- **Task brief**
Entries follow. Give back exactly the lines starting at the one containing "started, the two" and ending at the one containing "(s.fw.state ≠ .loading", and no other lines.

━━━━━ Records provided

/-- FW_GO, FIRMWARE_READY and the firmware's clocks complete (R475 to R480, R505, R506). A full write with GO to a serving hub is
answered; while LOADING it does no more, while RUNNING it enters basic service and starts a load, and else it starts a load; a
write without GO or with a byte not enabled is only answered. Starting a load makes the state LOADING, latches the base and
counts the load; entering basic service gives the state named and stops the firmware. FIRMWARE_READY of started firmware in
LOADING makes the state RUNNING with the image's version and state version and raises event 0x0300; then the state area is
cleared where its state version differs, and else the cuts that wait are concluded and the held test results reported; in any
other state it changes nothing. A clearing leaves no cut, hang report, test run or held result. A watchdog signal of started
firmware is kept at the hub's GT; 8,000,000 GT after the last one, and 400,000,000 GT after a start without readiness, the
firmware fails: by way of basic service where it was RUNNING, else from LOADING; before those times, and with no firmware
started, the two rows change nothing, and the signal changes nothing with none started. -/
def Obligations.FirmwareRowsComplete : Prop :=
  ((∀ w s, serving s = true → bit w 0 = true →
    let b := hrDone 0 s
    (s.fw.state = .loading → exec (.fwGo w 0xFF) s = .next b) ∧
    (s.fw.state = .running → exec (.fwGo w 0xFF) s = .next (startLoad (basicEntry .loading b))) ∧
    (s.fw.state ≠ .loading → s.fw.state ≠ .running → exec (.fwGo w 0xFF) s = .next (startLoad b))) ∧
  (∀ w strb s, serving s = true → bit w 0 = false ∨ strb ≠ 0xFF → exec (.fwGo w strb) s = .next (hrDone 0 s)) ∧
  (∀ s, (startLoad s).fw.state = .loading ∧ (startLoad s).fw.latched = s.fw.base ∧ (startLoad s).fw.load = s.fw.load + 1) ∧
  (∀ st s, (basicEntry st s).fw = { s.fw with state := st, started := false }) ∧
  (∀ s, serving s = true → s.fw.state = .loading → s.fw.started = true →
    let ver := fieldB 16 (s.fw.header.getD 3 0) 32
    let r := modFw (fun f => { f with
      state := .running, major := fieldB 16 (s.fw.header.getD 1 0) 48, minor := fieldB 16 (s.fw.header.getD 1 0) 32
      stateVer := some ver }) s
    let e := fun lost => raiseEvent 0x0300 3 [wn r.fw.major.toNat, wn r.fw.minor.toNat, wn (b2n lost)] {} 0 r
    (s.fw.stateVer ≠ some ver → exec .firmwareReady s = .next (clearStateArea (e true))) ∧
    (s.fw.stateVer = some ver → exec .firmwareReady s = .next (reportHeld (concludeCuts (e false))))) ∧
  (∀ s, (clearStateArea s).cuts.active = [] ∧ (clearStateArea s).cuts.ended = [] ∧ (clearStateArea s).hang.reports = [] ∧
    (clearStateArea s).test.runs = [] ∧ (clearStateArea s).test.held = []) ∧
  (∀ s, s.fw.state ≠ .loading ∨ s.fw.started = false ∨ serving s = false → exec .firmwareReady s = .next s)) ∧
  ((∀ s, s.fw.started = true →
    exec .firmwareWatchdogSignal s = .next { s with fw := { s.fw with lastSignal := hubGt s } } ∧
    (hubGt s < s.fw.lastSignal + 8000000 → exec .firmwareWatchdog s = .next s) ∧
    (s.fw.lastSignal + 8000000 ≤ hubGt s → exec .firmwareWatchdog s = .next (failFirmware s))) ∧
  (∀ s, s.fw.started = true → s.fw.state = .loading →
    (hubGt s < s.fw.startGt + 400000000 → exec .firmwareStartTimeout s = .next s) ∧
    (s.fw.startGt + 400000000 ≤ hubGt s → exec .firmwareStartTimeout s = .next (failFirmware s))) ∧
  (∀ s, s.fw.state = .running → failFirmware s = basicEntry .failed s) ∧
  (∀ s, s.fw.state = .loading → s.fw.started = true → failFirmware s = endLoadFw .failed s) ∧
  (∀ s, s.fw.started = false → exec .firmwareWatchdogSignal s = .next s ∧ exec .firmwareWatchdog s = .next s ∧
    exec .firmwareStartTimeout s = .next s))


/-- The host's rows of check unit 1 complete while the hub serves (R331 to R335, Table 10.9). A feed or a RUN write with every
byte enabled is answered, and queued while OWNER is 1 and fewer than 16 wait, dropped with OVERRUN where 16 wait, counted in
IGNORED while OWNER is 0. CTRL sets ALGO and HOST, and OWNER stays while HOST is set or a feed waits; a write of OVERRUN clears
it where its bit is set. Each of these with a byte not enabled is only answered. The grant raises OWNER while HOST asks, and
else changes nothing. A read of STATUS answers IGNORED, OVERRUN and OWNER and clears IGNORED. A read of RUN or RESULT applies
every queued feed first, and has zero in [63:32] in CRC-32C mode; with none queued, HOST set and CRC-64 it answers RUN. -/
def Obligations.HostChecksumUnitRowsComplete : Prop :=
  (∀ w s, serving s = true →
    let k := s.check
    let b := hrDone 0 s
    let fed (f : CkFeed) : State := { b with check :=
      if k.owner = false then { k with ignored := satInc k.ignored }
      else if 16 ≤ k.queue.length then { k with overrun := true } else { k with queue := k.queue ++ [f] } }
    exec (.ckRun w 0xFF) s = .next (fed (.run w)) ∧
    exec (.ckFeedB w 0xFF) s = .next (fed (.bytes k.crc64 ((wordBytes w).take 1))) ∧
    exec (.ckFeedH w 0xFF) s = .next (fed (.bytes k.crc64 ((wordBytes w).take 2))) ∧
    exec (.ckFeedW w 0xFF) s = .next (fed (.bytes k.crc64 ((wordBytes w).take 4))) ∧
    exec (.ckCtrlHost w 0xFF) s = .next { b with check := { k with
      crc64 := bit w 1, host := bit w 0, owner := k.owner && (bit w 0 || !k.queue.isEmpty) } } ∧
    exec (.ckOverrunClear w 0xFF) s = .next { b with check := { k with overrun := k.overrun && !bit w 9 } }) ∧
  (∀ w strb s, serving s = true → strb ≠ 0xFF →
    ∀ i ∈ [Instr.ckRun w strb, .ckFeedB w strb, .ckFeedH w strb, .ckFeedW w strb, .ckCtrlHost w strb, .ckOverrunClear w strb],
      exec i s = .next (hrDone 0 s)) ∧
  (∀ s, serving s = true →
    let k := s.check
    (k.host = true → exec .ckHostGrant s = .next { s with check := { k with owner := true } }) ∧
    (k.host = false → exec .ckHostGrant s = .next s) ∧
    (∃ v, exec .ckStatusRead s = .next { hrDone v s with check := { k with ignored := 0 } } ∧ bits v 63 32 = k.ignored.toNat ∧
      bit v 9 = k.overrun ∧ bit v 8 = k.owner) ∧
    (k.queue = [] → k.host = true → k.crc64 = true → ∀ r, exec (.ckResultRead r) s = .next (hrDone k.run s)) ∧
    (∀ r, ∃ v, exec (.ckResultRead r) s = .next { hrDone v s with check := drainAll k } ∧ (drainAll k).queue = [] ∧
      (k.crc64 = false → bits v 63 32 = 0)))

/-- The register rows of the host port complete while the hub serves, with every byte enabled (R10, R45, R503, R607): a RATE
inside its range is taken, one outside sets RATE_ERR and leaves RATE; RATE_ERR, the interrupt lines and the ring fault are
cleared where the write has their bits; IRQ_TEST sets the lines it has; REGISTER_WRITE writes the lines' enables at 0x4008 and
the image base at 0x20, and changes nothing at 0x4018 and 0x4100; each access is answered. A hub that does not serve takes no
REGISTER_WRITE. -/
def Obligations.RegisterRowsComplete : Prop :=
  (∀ w s, serving s = true →
    let b := hrDone 0 s
    let r := fieldB 40 w 0
    (0x27FDF3B646#40 ≤ r → r ≤ 0x28020C49BA#40 → exec (.timeRateWrite w 0xFF) s = .next { b with time := { s.time with rate := r } }) ∧
    (r < 0x27FDF3B646#40 ∨ 0x28020C49BA#40 < r →
      exec (.timeRateWrite w 0xFF) s = .next { b with time := { s.time with rateErr := true } }) ∧
    exec (.rateErrClear w 0xFF) s = .next { b with time := { s.time with rateErr := s.time.rateErr && !bit w 4 } } ∧
    exec (.irqStatusClear w 0xFF) s = .next { b with events := { s.events with
      line := s.events.line &&& ~~~ fieldB 4 w 0, ringFault := s.events.ringFault && !bit w 8 } } ∧
    exec (.irqTest w 0xFF) s = .next { b with events := { s.events with line := s.events.line ||| fieldB 4 w 0 } } ∧
    exec (.registerWrite 0x00801 w 0xFF) s = .next { b with events := { s.events with en := fieldB 4 w 0 } } ∧
    exec (.registerWrite 0x00803 w 0xFF) s = .next b ∧ exec (.registerWrite 0x00820 w 0xFF) s = .next b ∧
    exec (.registerWrite 0x00004 w 0xFF) s = .next { b with fw := { s.fw with base := fieldB 52 w 12 } }) ∧
  (∀ a w strb s, serving s = false → exec (.registerWrite a w strb) s = .next s)

/-- R585. Outside the mailboxes a write with a byte not enabled is answered and changes nothing; within a mailbox the enabled
bytes take the written ones and the others keep theirs, every byte masked by the bits its word has (R9), except at a SEAL word,
where a write with a byte not enabled is answered and changes nothing. -/
def Obligations.WritesTakeTheirByteEnables : Prop :=
  (∀ w strb s, serving s = true → strb ≠ 0xFF →
    (∀ i ∈ [Instr.timeRateWrite w strb, .rateErrClear w strb, .irqStatusClear w strb, .irqTest w strb, .fwGo w strb,
        .ckRun w strb, .ckFeedB w strb, .ckFeedH w strb, .ckFeedW w strb, .ckCtrlHost w strb, .ckOverrunClear w strb],
      exec i s = .next (hrDone 0 s)) ∧
    (∀ a : BitVec 17, a.toNat < 0x2000 ∨ 0x4000 ≤ a.toNat → exec (.registerWrite a w strb) s = .next (hrDone 0 s))) ∧
  (∀ (a : BitVec 17) w strb s, serving s = true → 0x2000 ≤ a.toNat → a.toNat < 0x4000 →
    let off := 8 * (a.toNat - 0x2000)
    (off % 4096 = 0 → strb ≠ 0xFF → exec (.registerWrite a w strb) s = .next (hrDone 0 s)) ∧
    (off % 4096 ≠ 0 ∨ strb = 0xFF → memWf s.mb.mem = true → ∃ m,
      exec (.registerWrite a w strb) s = .next { hrDone 0 s with mb := { s.mb with mem := m } } ∧
      ∀ x, memRead x m = if off ≤ x ∧ x < off + 8 then
          (if strb.getLsbD (x - off) = true then (w >>> (8 * (x - off))).setWidth 8 else memRead x s.mb.mem) &&&
            (mailboxBits off >>> (8 * (x - off))).setWidth 8
        else memRead x s.mb.mem))

/-- The power rows complete (R15, R17, R37, R510, R561, R563, R565, R574). With tie-offs of R15, OBS_RESET_RELEASE in ON or
PARTIAL and OBS_POWER_UP outside OFF and LAST_GASP leave the chip ON or PARTIAL by the gated partitions, serving, with `pf_shed`
and `pf_obs_off` low; each core of the tie-offs has them and is FENCED where its defect tie-off is set, else ACTIVE; the fuses,
the staging and last record, GT, RATE, the tray's sequence number and the protection but for its proposals are kept; the
firmware is absent and no cut is active. In the other modes the two rows change nothing. Tie-offs that R15 does not allow end in
the fault of that name. AO_POWER_UP keeps the fuses, takes the valid record of the greatest SEQ as the last one, continues its
numbering or starts at 1, sets the debug level by the lifecycle, and resets the mode, the time and the cores. AO_POWER_LOSS
leaves the reset state in OFF but for the fuses, the level and session that their lifecycle gives, the tie-offs, and the model's
own queue and counter of free values. PART_GATED_CHANGE sets its bit; in ON and PARTIAL the mode follows, in the other powered
modes nothing else changes, and in OFF nothing does. -/
def Obligations.PowerRowsComplete : Prop :=
  ((∀ t s, tieOffsOk t = true →
    let r := obsRelease t s
    (s.power = .on ∨ s.power = .partialOn → exec (.obsResetRelease t) s = .next r) ∧
    (s.power = .off ∨ s.power = .lastGasp ∨ s.power = .retained → exec (.obsResetRelease t) s = .next s) ∧
    (s.power = .off ∨ s.power = .lastGasp → exec (.obsPowerUp t) s = .next s) ∧
    (s.power = .on ∨ s.power = .partialOn ∨ s.power = .retained → exec (.obsPowerUp t) s = .next r) ∧
    r.power = (if s.pw.gated = 0 then .on else .partialOn) ∧ r.pw.shed = false ∧ r.pw.obsOff = false ∧ serving r = true ∧
    r.fuses = s.fuses ∧ r.pw.staging = s.pw.staging ∧ r.pw.last = s.pw.last ∧ hubGt r = hubGt s ∧ r.time.rate = s.time.rate ∧
    r.rec_.tray.seq = s.rec_.tray.seq ∧ r.protect = { s.protect with proposal := none, nextProposal := 1 } ∧
    r.fw.state = .absent ∧ r.cuts.active = [] ∧
    ∀ k ∈ t.cores, ∃ co, coreOf r k.core.toNat = some co ∧ co.ties = k ∧ co.fence = k.defect ∧
      co.st = (if k.defect then .fenced else .active)) ∧
  (∀ t s, tieOffsOk t = false →
    exec (.obsResetRelease t) s = .fault .noSuchConfiguration ∧ exec (.obsPowerUp t) s = .fault .noSuchConfiguration)) ∧
  ((∀ slots s, ∃ t, exec (.aoPowerUp slots) s = .next t ∧ t.fuses = s.fuses ∧ t.pw.last = selectRecord slots ∧
    (selectRecord slots = none → t.pw.nextSeq = 1) ∧ (∀ ws, selectRecord slots = some ws → t.pw.nextSeq = recordSeq ws + 1 ∧
      recordValid ws = true ∧ ∀ v ∈ slots, recordValid v = true → recordSeq v ≤ recordSeq ws) ∧
    t.power = State.reset.power ∧ t.time = State.reset.time ∧ t.cores = [] ∧
    t.protect.debug = (match s.fuses.lifecycle with | .manufacture => .invasive | .provision => .observe | _ => .sealedLevel)) ∧
  (∀ s, exec .aoPowerLoss s = .next { State.reset with
    power := .off, fuses := s.fuses, ties := s.ties, pending := s.pending, free := s.free
    protect := { debug := resetDebug s.fuses.lifecycle }, narrow := freshSession s.fuses.lifecycle {} }) ∧
  (∀ part g s, (s.power = .on ∨ s.power = .partialOn) →
    let v := setBit s.pw.gated part.toNat g
    v.getLsbD part.toNat = g ∧ exec (.partGatedChange part g) s =
      .next { s with pw := { s.pw with gated := v }, power := if v = 0 then .on else .partialOn }) ∧
  (∀ part g s, (s.power = .lastGasp ∨ s.power = .retained) →
    exec (.partGatedChange part g) s = .next { s with pw := { s.pw with gated := setBit s.pw.gated part.toNat g } }) ∧
  (∀ part g s, s.power = .off → exec (.partGatedChange part g) s = .next s))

━━━━━━━━━━

- **Reply to the exercise**
started, the two rows change nothing, and the signal changes nothing with none started. -/
def Obligations.FirmwareRowsComplete : Prop :=
  ((∀ w s, serving s = true → bit w 0 = true →
    let b := hrDone 0 s
    (s.fw.state = .loading → exec (.fwGo w 0xFF) s = .next b) ∧
    (s.fw.state = .running → exec (.fwGo w 0xFF) s = .next (startLoad (basicEntry .loading b))) ∧
    (s.fw.state ≠ .loading → s.fw.state ≠ .running → exec (.fwGo w 0xFF) s = .next (startLoad b))) ∧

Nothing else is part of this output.